> **Exercise requirements**
Your response should consist of one number, the count of lines below that contain "Word".

---------------

-- ==== Sys2Proof/Laws/PerInstr.lean ====
section
/-! SUPPORT. The statements made of every instruction, one lemma per constructor. -/

namespace Sys2Proof.Laws

/-- An instruction is well formed exactly when it has an encoding, and then the encoding has the instruction's length, which is
1, 2 or 3 bytes (30_encoding.md R150, R151). -/
def WfEncodes.Statement (i : Instr) : Prop :=
  i.wellFormed = i.opcode?.isSome ∧ 1 ≤ i.length ∧ i.length ≤ 3 ∧ (i.wellFormed = true → (encode i).length = i.length)

/-- The part of `WfEncodes.Statement` that holds by the form of `encode`. -/
theorem WfEncodes.of {i : Instr} (h : i.wellFormed = i.opcode?.isSome) (hl : i.operandBytes.length ≤ 2) :
    WfEncodes.Statement i := by
  refine ⟨h, by simp [Instr.length], by simp [Instr.length]; omega, fun hw => ?_⟩
  rw [h, Option.isSome_iff_exists] at hw
  obtain ⟨c, hc⟩ := hw
  simp [encode, hc, Instr.length, Nat.add_comm]

theorem WfEncodes.code_isSome (code : Byte) (codes : List Byte) :
    decide (code ∈ codes) = (if code ∈ codes then some code else none).isSome := by
  split <;> simp_all

theorem WfEncodes.operandBytes_le (o : Operand) : o.bytes.length ≤ 2 := by
  cases o <;> simp [Operand.bytes]

theorem WfEncodes.lda (o : Operand) : WfEncodes.Statement (.lda o) :=
  WfEncodes.of (by cases o <;> rfl) (WfEncodes.operandBytes_le o)

theorem WfEncodes.ldx (o : Operand) : WfEncodes.Statement (.ldx o) :=
  WfEncodes.of (by cases o <;> rfl) (WfEncodes.operandBytes_le o)

theorem WfEncodes.ldy (o : Operand) : WfEncodes.Statement (.ldy o) :=
  WfEncodes.of (by cases o <;> rfl) (WfEncodes.operandBytes_le o)

theorem WfEncodes.sta (o : Operand) : WfEncodes.Statement (.sta o) :=
  WfEncodes.of (by cases o <;> rfl) (WfEncodes.operandBytes_le o)

theorem WfEncodes.stx (o : Operand) : WfEncodes.Statement (.stx o) :=
  WfEncodes.of (by cases o <;> rfl) (WfEncodes.operandBytes_le o)

theorem WfEncodes.sty (o : Operand) : WfEncodes.Statement (.sty o) :=
  WfEncodes.of (by cases o <;> rfl) (WfEncodes.operandBytes_le o)

theorem WfEncodes.tax : WfEncodes.Statement .tax :=
  WfEncodes.of rfl (Nat.le_of_ble_eq_true rfl)

theorem WfEncodes.tay : WfEncodes.Statement .tay :=
  WfEncodes.of rfl (Nat.le_of_ble_eq_true rfl)

theorem WfEncodes.txa : WfEncodes.Statement .txa :=
  WfEncodes.of rfl (Nat.le_of_ble_eq_true rfl)

theorem WfEncodes.tya : WfEncodes.Statement .tya :=
  WfEncodes.of rfl (Nat.le_of_ble_eq_true rfl)

theorem WfEncodes.tsx : WfEncodes.Statement .tsx :=
  WfEncodes.of rfl (Nat.le_of_ble_eq_true rfl)

theorem WfEncodes.txs : WfEncodes.Statement .txs :=
  WfEncodes.of rfl (Nat.le_of_ble_eq_true rfl)

theorem WfEncodes.adc (o : Operand) : WfEncodes.Statement (.adc o) :=
  WfEncodes.of (by cases o <;> rfl) (WfEncodes.operandBytes_le o)

theorem WfEncodes.sbc (o : Operand) : WfEncodes.Statement (.sbc o) :=
  WfEncodes.of (by cases o <;> rfl) (WfEncodes.operandBytes_le o)

theorem WfEncodes.and (o : Operand) : WfEncodes.Statement (.and o) :=
  WfEncodes.of (by cases o <;> rfl) (WfEncodes.operandBytes_le o)

theorem WfEncodes.ora (o : Operand) : WfEncodes.Statement (.ora o) :=
  WfEncodes.of (by cases o <;> rfl) (WfEncodes.operandBytes_le o)

theorem WfEncodes.eor (o : Operand) : WfEncodes.Statement (.eor o) :=
  WfEncodes.of (by cases o <;> rfl) (WfEncodes.operandBytes_le o)

theorem WfEncodes.cmp (o : Operand) : WfEncodes.Statement (.cmp o) :=
  WfEncodes.of (by cases o <;> rfl) (WfEncodes.operandBytes_le o)

theorem WfEncodes.cpx (o : Operand) : WfEncodes.Statement (.cpx o) :=
  WfEncodes.of (by cases o <;> rfl) (WfEncodes.operandBytes_le o)

theorem WfEncodes.cpy (o : Operand) : WfEncodes.Statement (.cpy o) :=
  WfEncodes.of (by cases o <;> rfl) (WfEncodes.operandBytes_le o)

theorem WfEncodes.bit (o : Operand) : WfEncodes.Statement (.bit o) :=
  WfEncodes.of (by cases o <;> rfl) (WfEncodes.operandBytes_le o)

theorem WfEncodes.inc (o : Operand) : WfEncodes.Statement (.inc o) :=
  WfEncodes.of (by cases o <;> rfl) (WfEncodes.operandBytes_le o)

theorem WfEncodes.dec (o : Operand) : WfEncodes.Statement (.dec o) :=
  WfEncodes.of (by cases o <;> rfl) (WfEncodes.operandBytes_le o)

theorem WfEncodes.inx : WfEncodes.Statement .inx :=
  WfEncodes.of rfl (Nat.le_of_ble_eq_true rfl)

theorem WfEncodes.iny : WfEncodes.Statement .iny :=
  WfEncodes.of rfl (Nat.le_of_ble_eq_true rfl)

theorem WfEncodes.dex : WfEncodes.Statement .dex :=
  WfEncodes.of rfl (Nat.le_of_ble_eq_true rfl)

theorem WfEncodes.dey : WfEncodes.Statement .dey :=
  WfEncodes.of rfl (Nat.le_of_ble_eq_true rfl)

theorem WfEncodes.asl (o : Operand) : WfEncodes.Statement (.asl o) :=
  WfEncodes.of (by cases o <;> rfl) (WfEncodes.operandBytes_le o)

theorem WfEncodes.lsr (o : Operand) : WfEncodes.Statement (.lsr o) :=
  WfEncodes.of (by cases o <;> rfl) (WfEncodes.operandBytes_le o)

theorem WfEncodes.rol (o : Operand) : WfEncodes.Statement (.rol o) :=
  WfEncodes.of (by cases o <;> rfl) (WfEncodes.operandBytes_le o)

theorem WfEncodes.ror (o : Operand) : WfEncodes.Statement (.ror o) :=
  WfEncodes.of (by cases o <;> rfl) (WfEncodes.operandBytes_le o)

theorem WfEncodes.bcc (off : Byte) : WfEncodes.Statement (.bcc off) :=
  WfEncodes.of rfl (Nat.le_of_ble_eq_true rfl)

theorem WfEncodes.bcs (off : Byte) : WfEncodes.Statement (.bcs off) :=
  WfEncodes.of rfl (Nat.le_of_ble_eq_true rfl)

theorem WfEncodes.beq (off : Byte) : WfEncodes.Statement (.beq off) :=
  WfEncodes.of rfl (Nat.le_of_ble_eq_true rfl)

theorem WfEncodes.bne (off : Byte) : WfEncodes.Statement (.bne off) :=
  WfEncodes.of rfl (Nat.le_of_ble_eq_true rfl)

theorem WfEncodes.bmi (off : Byte) : WfEncodes.Statement (.bmi off) :=
  WfEncodes.of rfl (Nat.le_of_ble_eq_true rfl)

theorem WfEncodes.bpl (off : Byte) : WfEncodes.Statement (.bpl off) :=
  WfEncodes.of rfl (Nat.le_of_ble_eq_true rfl)

theorem WfEncodes.bvc (off : Byte) : WfEncodes.Statement (.bvc off) :=
  WfEncodes.of rfl (Nat.le_of_ble_eq_true rfl)

theorem WfEncodes.bvs (off : Byte) : WfEncodes.Statement (.bvs off) :=
  WfEncodes.of rfl (Nat.le_of_ble_eq_true rfl)

theorem WfEncodes.jmp (target : Word) : WfEncodes.Statement (.jmp target) :=
  WfEncodes.of rfl (Nat.le_of_ble_eq_true rfl)

theorem WfEncodes.jmpInd (ptr : Word) : WfEncodes.Statement (.jmpInd ptr) :=
  WfEncodes.of rfl (Nat.le_of_ble_eq_true rfl)

theorem WfEncodes.jsr (target : Word) : WfEncodes.Statement (.jsr target) :=
  WfEncodes.of rfl (Nat.le_of_ble_eq_true rfl)

theorem WfEncodes.rts : WfEncodes.Statement .rts :=
  WfEncodes.of rfl (Nat.le_of_ble_eq_true rfl)

theorem WfEncodes.rti : WfEncodes.Statement .rti :=
  WfEncodes.of rfl (Nat.le_of_ble_eq_true rfl)

theorem WfEncodes.brk : WfEncodes.Statement .brk :=
  WfEncodes.of rfl (Nat.le_of_ble_eq_true rfl)

theorem WfEncodes.pha : WfEncodes.Statement .pha :=
  WfEncodes.of rfl (Nat.le_of_ble_eq_true rfl)

theorem WfEncodes.php : WfEncodes.Statement .php :=
  WfEncodes.of rfl (Nat.le_of_ble_eq_true rfl)

theorem WfEncodes.pla : WfEncodes.Statement .pla :=
  WfEncodes.of rfl (Nat.le_of_ble_eq_true rfl)

theorem WfEncodes.plp : WfEncodes.Statement .plp :=
  WfEncodes.of rfl (Nat.le_of_ble_eq_true rfl)

theorem WfEncodes.clc : WfEncodes.Statement .clc :=
  WfEncodes.of rfl (Nat.le_of_ble_eq_true rfl)

theorem WfEncodes.cld : WfEncodes.Statement .cld :=
  WfEncodes.of rfl (Nat.le_of_ble_eq_true rfl)

theorem WfEncodes.cli : WfEncodes.Statement .cli :=
  WfEncodes.of rfl (Nat.le_of_ble_eq_true rfl)

theorem WfEncodes.clv : WfEncodes.Statement .clv :=
  WfEncodes.of rfl (Nat.le_of_ble_eq_true rfl)

theorem WfEncodes.sec : WfEncodes.Statement .sec :=
  WfEncodes.of rfl (Nat.le_of_ble_eq_true rfl)

theorem WfEncodes.sed : WfEncodes.Statement .sed :=
  WfEncodes.of rfl (Nat.le_of_ble_eq_true rfl)

theorem WfEncodes.sei : WfEncodes.Statement .sei :=
  WfEncodes.of rfl (Nat.le_of_ble_eq_true rfl)

theorem WfEncodes.nop : WfEncodes.Statement .nop :=
  WfEncodes.of rfl (Nat.le_of_ble_eq_true rfl)

theorem WfEncodes.slo (o : Operand) : WfEncodes.Statement (.slo o) :=
  WfEncodes.of (by cases o <;> rfl) (WfEncodes.operandBytes_le o)

theorem WfEncodes.rla (o : Operand) : WfEncodes.Statement (.rla o) :=
  WfEncodes.of (by cases o <;> rfl) (WfEncodes.operandBytes_le o)

theorem WfEncodes.sre (o : Operand) : WfEncodes.Statement (.sre o) :=
  WfEncodes.of (by cases o <;> rfl) (WfEncodes.operandBytes_le o)

theorem WfEncodes.rra (o : Operand) : WfEncodes.Statement (.rra o) :=
  WfEncodes.of (by cases o <;> rfl) (WfEncodes.operandBytes_le o)

theorem WfEncodes.sax (o : Operand) : WfEncodes.Statement (.sax o) :=
  WfEncodes.of (by cases o <;> rfl) (WfEncodes.operandBytes_le o)

theorem WfEncodes.lax (o : Operand) : WfEncodes.Statement (.lax o) :=
  WfEncodes.of (by cases o <;> rfl) (WfEncodes.operandBytes_le o)

theorem WfEncodes.dcp (o : Operand) : WfEncodes.Statement (.dcp o) :=
  WfEncodes.of (by cases o <;> rfl) (WfEncodes.operandBytes_le o)

theorem WfEncodes.isb (o : Operand) : WfEncodes.Statement (.isb o) :=
  WfEncodes.of (by cases o <;> rfl) (WfEncodes.operandBytes_le o)

theorem WfEncodes.anc (code : Byte) (imm : Byte) : WfEncodes.Statement (.anc code imm) :=
  WfEncodes.of (WfEncodes.code_isSome code ancCodes) (Nat.le_of_ble_eq_true rfl)

theorem WfEncodes.alr (imm : Byte) : WfEncodes.Statement (.alr imm) :=
  WfEncodes.of rfl (Nat.le_of_ble_eq_true rfl)

theorem WfEncodes.arr (imm : Byte) : WfEncodes.Statement (.arr imm) :=
  WfEncodes.of rfl (Nat.le_of_ble_eq_true rfl)

theorem WfEncodes.axs (imm : Byte) : WfEncodes.Statement (.axs imm) :=
  WfEncodes.of rfl (Nat.le_of_ble_eq_true rfl)

theorem WfEncodes.sbcEB (imm : Byte) : WfEncodes.Statement (.sbcEB imm) :=
  WfEncodes.of rfl (Nat.le_of_ble_eq_true rfl)

theorem WfEncodes.las (base : Word) : WfEncodes.Statement (.las base) :=
  WfEncodes.of rfl (Nat.le_of_ble_eq_true rfl)

theorem WfEncodes.xaa (imm : Byte) : WfEncodes.Statement (.xaa imm) :=
  WfEncodes.of rfl (Nat.le_of_ble_eq_true rfl)

theorem WfEncodes.lxa (imm : Byte) : WfEncodes.Statement (.lxa imm) :=
  WfEncodes.of rfl (Nat.le_of_ble_eq_true rfl)

theorem WfEncodes.ahx (o : Operand) : WfEncodes.Statement (.ahx o) :=
  WfEncodes.of (by cases o <;> rfl) (WfEncodes.operandBytes_le o)

theorem WfEncodes.shx (base : Word) : WfEncodes.Statement (.shx base) :=
  WfEncodes.of rfl (Nat.le_of_ble_eq_true rfl)

theorem WfEncodes.shy (base : Word) : WfEncodes.Statement (.shy base) :=
  WfEncodes.of rfl (Nat.le_of_ble_eq_true rfl)

theorem WfEncodes.tas (base : Word) : WfEncodes.Statement (.tas base) :=
  WfEncodes.of rfl (Nat.le_of_ble_eq_true rfl)

theorem WfEncodes.nopImmediate (code : Byte) (imm : Byte) : WfEncodes.Statement (.nopImmediate code imm) :=
  WfEncodes.of (WfEncodes.code_isSome code nopImmediateCodes) (Nat.le_of_ble_eq_true rfl)

theorem WfEncodes.nopMemory (code : Byte) (o : Operand) : WfEncodes.Statement (.nopMemory code o) :=
  WfEncodes.of (WfEncodes.code_isSome code (nopMemoryCodes o.mode)) (WfEncodes.operandBytes_le o)

theorem WfEncodes.nopImplied (code : Byte) : WfEncodes.Statement (.nopImplied code) :=
  WfEncodes.of (WfEncodes.code_isSome code nopImpliedCodes) (Nat.le_of_ble_eq_true rfl)

theorem WfEncodes.jam (code : Byte) : WfEncodes.Statement (.jam code) :=
  WfEncodes.of (WfEncodes.code_isSome code jamCodes) (Nat.le_of_ble_eq_true rfl)

end Sys2Proof.Laws
end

---------------

> **Answer to the problem**
7